* _WHAT TO WORK ON_:
In the material below, some lines carry "Machine". Copy each such line.

* _EXTRACTED MATERIAL_:
▬▬▬▬▬▬▬▬▬▬

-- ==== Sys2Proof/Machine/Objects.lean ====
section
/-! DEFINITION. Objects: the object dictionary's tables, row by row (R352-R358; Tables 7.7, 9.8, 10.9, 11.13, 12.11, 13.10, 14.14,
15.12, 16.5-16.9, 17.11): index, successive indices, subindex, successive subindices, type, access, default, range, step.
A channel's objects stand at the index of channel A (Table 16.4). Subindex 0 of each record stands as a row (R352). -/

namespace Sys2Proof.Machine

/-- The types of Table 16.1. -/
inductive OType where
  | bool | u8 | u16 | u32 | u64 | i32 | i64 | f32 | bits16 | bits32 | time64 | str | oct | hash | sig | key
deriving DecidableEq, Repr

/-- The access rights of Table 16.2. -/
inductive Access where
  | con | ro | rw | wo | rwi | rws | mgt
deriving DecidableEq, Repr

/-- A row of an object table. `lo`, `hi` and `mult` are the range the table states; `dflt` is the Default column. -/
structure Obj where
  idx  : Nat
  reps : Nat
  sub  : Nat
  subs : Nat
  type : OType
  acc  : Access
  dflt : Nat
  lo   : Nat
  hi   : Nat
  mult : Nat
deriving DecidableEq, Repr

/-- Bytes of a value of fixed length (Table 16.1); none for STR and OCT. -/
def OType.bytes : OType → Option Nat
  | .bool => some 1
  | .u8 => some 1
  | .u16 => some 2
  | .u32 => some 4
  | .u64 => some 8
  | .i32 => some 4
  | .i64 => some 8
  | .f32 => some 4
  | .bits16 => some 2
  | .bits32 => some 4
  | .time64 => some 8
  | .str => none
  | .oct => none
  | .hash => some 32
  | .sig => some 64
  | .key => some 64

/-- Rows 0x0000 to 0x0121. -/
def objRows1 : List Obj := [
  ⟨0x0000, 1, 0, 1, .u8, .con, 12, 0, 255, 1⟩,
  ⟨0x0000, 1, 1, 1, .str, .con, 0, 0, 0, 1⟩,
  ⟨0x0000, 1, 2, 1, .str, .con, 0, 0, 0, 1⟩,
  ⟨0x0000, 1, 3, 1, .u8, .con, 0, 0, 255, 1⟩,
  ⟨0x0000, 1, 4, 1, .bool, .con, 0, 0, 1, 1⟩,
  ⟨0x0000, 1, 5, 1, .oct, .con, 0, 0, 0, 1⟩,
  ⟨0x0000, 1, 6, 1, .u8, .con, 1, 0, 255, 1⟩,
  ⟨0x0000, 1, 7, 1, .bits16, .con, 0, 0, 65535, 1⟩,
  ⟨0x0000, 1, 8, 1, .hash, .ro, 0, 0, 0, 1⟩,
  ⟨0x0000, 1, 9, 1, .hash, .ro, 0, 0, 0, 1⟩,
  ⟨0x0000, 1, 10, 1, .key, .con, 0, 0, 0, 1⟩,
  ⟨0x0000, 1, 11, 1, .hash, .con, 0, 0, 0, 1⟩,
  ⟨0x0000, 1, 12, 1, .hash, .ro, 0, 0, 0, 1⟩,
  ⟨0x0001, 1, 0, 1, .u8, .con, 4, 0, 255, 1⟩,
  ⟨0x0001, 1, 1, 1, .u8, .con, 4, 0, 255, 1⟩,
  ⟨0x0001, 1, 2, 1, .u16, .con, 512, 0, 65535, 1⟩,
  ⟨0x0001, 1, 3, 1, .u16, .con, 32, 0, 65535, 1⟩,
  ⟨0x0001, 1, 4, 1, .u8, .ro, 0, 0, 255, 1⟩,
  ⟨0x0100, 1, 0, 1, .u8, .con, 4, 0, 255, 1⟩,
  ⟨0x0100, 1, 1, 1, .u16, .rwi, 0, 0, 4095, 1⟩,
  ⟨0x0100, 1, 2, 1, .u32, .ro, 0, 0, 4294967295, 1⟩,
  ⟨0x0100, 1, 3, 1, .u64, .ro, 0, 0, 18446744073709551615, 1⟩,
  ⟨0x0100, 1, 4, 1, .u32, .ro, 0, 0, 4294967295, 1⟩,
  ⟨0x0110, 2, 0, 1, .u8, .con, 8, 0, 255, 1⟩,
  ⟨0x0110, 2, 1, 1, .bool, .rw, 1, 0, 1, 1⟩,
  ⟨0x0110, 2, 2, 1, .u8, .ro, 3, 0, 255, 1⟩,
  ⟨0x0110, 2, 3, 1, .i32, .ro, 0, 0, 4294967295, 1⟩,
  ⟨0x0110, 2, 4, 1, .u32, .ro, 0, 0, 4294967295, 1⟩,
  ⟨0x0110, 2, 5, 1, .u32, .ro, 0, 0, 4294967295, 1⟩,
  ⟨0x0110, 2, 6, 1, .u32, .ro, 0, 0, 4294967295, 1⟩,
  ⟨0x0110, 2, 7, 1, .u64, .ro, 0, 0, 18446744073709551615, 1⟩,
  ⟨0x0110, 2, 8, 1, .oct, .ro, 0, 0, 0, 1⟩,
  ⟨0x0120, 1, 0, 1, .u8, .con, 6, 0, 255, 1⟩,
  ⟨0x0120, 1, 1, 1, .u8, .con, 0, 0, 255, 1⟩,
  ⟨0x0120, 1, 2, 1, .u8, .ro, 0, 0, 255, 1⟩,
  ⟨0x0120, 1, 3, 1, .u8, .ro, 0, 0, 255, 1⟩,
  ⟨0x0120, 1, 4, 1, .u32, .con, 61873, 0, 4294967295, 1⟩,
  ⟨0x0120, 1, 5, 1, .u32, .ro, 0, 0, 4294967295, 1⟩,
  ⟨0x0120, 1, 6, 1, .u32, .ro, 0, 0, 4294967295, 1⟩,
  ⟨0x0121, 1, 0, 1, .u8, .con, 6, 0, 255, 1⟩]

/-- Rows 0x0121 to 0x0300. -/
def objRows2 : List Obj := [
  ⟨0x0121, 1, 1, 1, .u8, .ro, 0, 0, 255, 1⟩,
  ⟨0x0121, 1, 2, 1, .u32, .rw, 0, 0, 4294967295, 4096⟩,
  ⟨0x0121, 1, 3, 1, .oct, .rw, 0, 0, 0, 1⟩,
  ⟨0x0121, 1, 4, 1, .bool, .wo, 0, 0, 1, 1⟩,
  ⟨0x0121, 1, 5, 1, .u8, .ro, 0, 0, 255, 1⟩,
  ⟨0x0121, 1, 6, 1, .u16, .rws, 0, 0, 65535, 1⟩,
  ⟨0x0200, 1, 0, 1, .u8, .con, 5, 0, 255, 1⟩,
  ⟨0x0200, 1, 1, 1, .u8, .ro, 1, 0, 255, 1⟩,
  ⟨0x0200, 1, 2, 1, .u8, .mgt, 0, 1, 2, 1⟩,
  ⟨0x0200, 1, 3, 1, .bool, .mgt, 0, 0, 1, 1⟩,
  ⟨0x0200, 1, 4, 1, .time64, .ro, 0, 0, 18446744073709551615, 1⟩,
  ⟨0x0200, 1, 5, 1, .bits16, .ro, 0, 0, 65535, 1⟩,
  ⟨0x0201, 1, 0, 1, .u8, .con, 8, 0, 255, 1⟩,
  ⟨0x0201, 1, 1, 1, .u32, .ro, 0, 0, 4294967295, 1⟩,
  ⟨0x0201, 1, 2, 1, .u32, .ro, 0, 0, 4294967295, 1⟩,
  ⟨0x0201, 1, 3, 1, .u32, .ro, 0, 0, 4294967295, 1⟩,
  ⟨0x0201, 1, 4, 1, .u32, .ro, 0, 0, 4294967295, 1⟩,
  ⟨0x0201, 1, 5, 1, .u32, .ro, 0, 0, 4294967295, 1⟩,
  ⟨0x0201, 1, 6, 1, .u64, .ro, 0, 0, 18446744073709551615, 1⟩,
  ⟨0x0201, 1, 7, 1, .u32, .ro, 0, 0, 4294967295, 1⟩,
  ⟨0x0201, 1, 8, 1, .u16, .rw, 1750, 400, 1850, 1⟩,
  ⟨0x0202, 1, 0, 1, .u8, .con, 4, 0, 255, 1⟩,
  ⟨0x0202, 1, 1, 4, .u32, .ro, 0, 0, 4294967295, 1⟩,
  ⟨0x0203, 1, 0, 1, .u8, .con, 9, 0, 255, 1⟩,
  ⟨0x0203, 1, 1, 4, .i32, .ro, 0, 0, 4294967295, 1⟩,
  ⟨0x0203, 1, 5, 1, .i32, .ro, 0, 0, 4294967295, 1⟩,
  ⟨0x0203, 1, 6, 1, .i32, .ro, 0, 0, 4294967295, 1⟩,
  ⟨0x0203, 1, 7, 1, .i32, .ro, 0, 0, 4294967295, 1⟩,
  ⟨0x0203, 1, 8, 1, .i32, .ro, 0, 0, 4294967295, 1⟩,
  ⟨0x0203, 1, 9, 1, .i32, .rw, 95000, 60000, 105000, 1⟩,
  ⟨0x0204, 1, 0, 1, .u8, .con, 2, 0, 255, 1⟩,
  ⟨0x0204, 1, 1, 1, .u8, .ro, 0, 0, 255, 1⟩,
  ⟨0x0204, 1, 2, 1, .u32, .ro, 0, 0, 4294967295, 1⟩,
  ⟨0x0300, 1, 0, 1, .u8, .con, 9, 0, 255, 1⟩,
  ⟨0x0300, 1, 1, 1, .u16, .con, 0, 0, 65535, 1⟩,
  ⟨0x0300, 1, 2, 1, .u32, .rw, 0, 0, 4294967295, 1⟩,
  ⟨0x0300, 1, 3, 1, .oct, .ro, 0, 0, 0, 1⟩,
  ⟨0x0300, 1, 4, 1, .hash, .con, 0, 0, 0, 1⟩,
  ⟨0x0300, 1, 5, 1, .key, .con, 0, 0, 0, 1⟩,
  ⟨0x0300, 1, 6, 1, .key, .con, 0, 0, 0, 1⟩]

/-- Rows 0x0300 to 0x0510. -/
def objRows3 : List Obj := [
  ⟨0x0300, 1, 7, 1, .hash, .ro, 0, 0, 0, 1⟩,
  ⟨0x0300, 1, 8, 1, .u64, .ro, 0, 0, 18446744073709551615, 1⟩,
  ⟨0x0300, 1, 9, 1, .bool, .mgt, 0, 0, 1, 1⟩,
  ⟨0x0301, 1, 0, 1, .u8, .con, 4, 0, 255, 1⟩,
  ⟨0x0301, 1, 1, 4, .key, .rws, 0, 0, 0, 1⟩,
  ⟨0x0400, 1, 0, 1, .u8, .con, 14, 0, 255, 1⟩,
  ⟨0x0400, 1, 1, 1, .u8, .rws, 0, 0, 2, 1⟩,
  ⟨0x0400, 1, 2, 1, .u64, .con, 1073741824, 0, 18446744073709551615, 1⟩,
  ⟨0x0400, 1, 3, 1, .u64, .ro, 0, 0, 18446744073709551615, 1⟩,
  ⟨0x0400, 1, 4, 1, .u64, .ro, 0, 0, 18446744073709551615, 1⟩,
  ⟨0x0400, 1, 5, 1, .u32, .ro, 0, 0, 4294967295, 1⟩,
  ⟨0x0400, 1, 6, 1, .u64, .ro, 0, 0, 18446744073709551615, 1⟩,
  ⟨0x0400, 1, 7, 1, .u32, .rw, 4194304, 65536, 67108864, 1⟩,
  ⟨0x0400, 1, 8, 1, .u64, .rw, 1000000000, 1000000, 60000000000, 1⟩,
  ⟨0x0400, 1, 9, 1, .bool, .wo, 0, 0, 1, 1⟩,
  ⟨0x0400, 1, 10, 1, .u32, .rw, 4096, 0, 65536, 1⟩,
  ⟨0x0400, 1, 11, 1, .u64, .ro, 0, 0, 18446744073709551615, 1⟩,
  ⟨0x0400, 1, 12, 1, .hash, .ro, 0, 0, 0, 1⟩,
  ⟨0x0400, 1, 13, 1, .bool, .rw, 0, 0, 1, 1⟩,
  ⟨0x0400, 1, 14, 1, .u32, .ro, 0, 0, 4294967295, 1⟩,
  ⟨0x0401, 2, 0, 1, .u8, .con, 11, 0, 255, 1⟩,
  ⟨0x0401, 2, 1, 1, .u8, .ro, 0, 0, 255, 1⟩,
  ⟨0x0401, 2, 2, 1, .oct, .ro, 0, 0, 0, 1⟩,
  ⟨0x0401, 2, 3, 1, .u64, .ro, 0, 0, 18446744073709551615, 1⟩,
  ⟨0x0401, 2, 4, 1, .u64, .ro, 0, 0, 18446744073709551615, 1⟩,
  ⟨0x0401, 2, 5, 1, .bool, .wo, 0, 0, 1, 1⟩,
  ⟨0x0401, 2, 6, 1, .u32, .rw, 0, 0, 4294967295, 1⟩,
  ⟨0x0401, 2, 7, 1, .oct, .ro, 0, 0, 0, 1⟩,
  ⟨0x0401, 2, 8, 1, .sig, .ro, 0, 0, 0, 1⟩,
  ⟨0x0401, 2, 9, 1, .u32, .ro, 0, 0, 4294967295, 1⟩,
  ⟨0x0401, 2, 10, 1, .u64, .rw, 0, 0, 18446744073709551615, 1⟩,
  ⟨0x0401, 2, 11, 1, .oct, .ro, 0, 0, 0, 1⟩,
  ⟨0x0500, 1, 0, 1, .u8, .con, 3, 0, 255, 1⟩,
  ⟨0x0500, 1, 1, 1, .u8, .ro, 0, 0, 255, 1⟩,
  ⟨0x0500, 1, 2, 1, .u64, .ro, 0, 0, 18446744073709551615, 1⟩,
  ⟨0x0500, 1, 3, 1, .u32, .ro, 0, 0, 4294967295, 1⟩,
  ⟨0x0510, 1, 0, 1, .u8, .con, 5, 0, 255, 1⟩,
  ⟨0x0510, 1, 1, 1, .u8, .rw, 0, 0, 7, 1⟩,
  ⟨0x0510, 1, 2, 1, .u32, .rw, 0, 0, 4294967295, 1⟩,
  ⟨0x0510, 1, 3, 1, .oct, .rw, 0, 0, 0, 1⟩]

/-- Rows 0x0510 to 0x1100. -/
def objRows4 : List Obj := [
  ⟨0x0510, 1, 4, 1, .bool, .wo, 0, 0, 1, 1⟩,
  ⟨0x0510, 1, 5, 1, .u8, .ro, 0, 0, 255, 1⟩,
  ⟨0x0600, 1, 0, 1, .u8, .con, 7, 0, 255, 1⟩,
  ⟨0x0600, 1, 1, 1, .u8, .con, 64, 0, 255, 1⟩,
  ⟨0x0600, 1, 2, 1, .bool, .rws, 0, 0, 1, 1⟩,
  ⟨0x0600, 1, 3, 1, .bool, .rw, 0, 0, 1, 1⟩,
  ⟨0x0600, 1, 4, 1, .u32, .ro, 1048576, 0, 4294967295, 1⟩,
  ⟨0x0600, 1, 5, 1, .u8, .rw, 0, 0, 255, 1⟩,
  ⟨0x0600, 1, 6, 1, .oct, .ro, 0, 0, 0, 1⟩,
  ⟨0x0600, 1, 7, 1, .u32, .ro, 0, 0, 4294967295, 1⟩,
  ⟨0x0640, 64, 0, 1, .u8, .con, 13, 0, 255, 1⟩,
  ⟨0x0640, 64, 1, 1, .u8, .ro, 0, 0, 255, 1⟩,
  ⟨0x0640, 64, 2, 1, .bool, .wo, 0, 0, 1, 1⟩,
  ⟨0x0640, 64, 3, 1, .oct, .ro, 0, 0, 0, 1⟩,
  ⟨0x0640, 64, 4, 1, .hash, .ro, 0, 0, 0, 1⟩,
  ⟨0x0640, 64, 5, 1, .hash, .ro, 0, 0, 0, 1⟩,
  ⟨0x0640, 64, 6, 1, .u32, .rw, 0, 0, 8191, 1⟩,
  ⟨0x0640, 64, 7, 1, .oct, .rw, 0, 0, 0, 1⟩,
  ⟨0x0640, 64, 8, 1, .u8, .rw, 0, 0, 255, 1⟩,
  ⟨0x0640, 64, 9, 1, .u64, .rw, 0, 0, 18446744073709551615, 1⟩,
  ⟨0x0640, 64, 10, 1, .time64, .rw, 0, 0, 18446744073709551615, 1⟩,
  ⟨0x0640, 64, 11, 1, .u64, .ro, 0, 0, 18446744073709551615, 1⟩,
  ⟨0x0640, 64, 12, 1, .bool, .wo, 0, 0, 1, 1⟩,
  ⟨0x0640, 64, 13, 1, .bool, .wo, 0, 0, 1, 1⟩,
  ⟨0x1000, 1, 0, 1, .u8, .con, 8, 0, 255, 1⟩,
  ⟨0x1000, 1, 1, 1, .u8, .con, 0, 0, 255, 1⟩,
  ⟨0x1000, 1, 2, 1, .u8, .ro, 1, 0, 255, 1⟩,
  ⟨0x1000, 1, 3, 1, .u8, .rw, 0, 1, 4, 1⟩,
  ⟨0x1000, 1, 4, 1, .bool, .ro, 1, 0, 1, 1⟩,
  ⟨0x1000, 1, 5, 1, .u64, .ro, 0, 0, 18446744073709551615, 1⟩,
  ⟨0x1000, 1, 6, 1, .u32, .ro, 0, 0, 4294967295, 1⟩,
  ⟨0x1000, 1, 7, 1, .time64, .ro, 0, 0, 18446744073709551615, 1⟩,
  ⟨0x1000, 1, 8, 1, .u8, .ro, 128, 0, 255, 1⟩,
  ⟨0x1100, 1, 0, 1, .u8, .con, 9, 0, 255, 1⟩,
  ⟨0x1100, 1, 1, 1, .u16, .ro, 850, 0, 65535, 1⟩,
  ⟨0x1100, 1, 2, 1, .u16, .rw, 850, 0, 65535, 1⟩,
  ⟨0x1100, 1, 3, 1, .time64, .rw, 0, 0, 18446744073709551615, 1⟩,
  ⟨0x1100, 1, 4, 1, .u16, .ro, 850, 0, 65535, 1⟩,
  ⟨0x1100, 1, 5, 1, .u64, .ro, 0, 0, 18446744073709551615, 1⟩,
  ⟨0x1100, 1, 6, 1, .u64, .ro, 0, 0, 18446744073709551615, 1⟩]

▬▬▬▬▬▬▬▬▬▬

* _EXERCISE SOLUTION_:
-- ==== Sys2Proof/Machine/Objects.lean ====
namespace Sys2Proof.Machine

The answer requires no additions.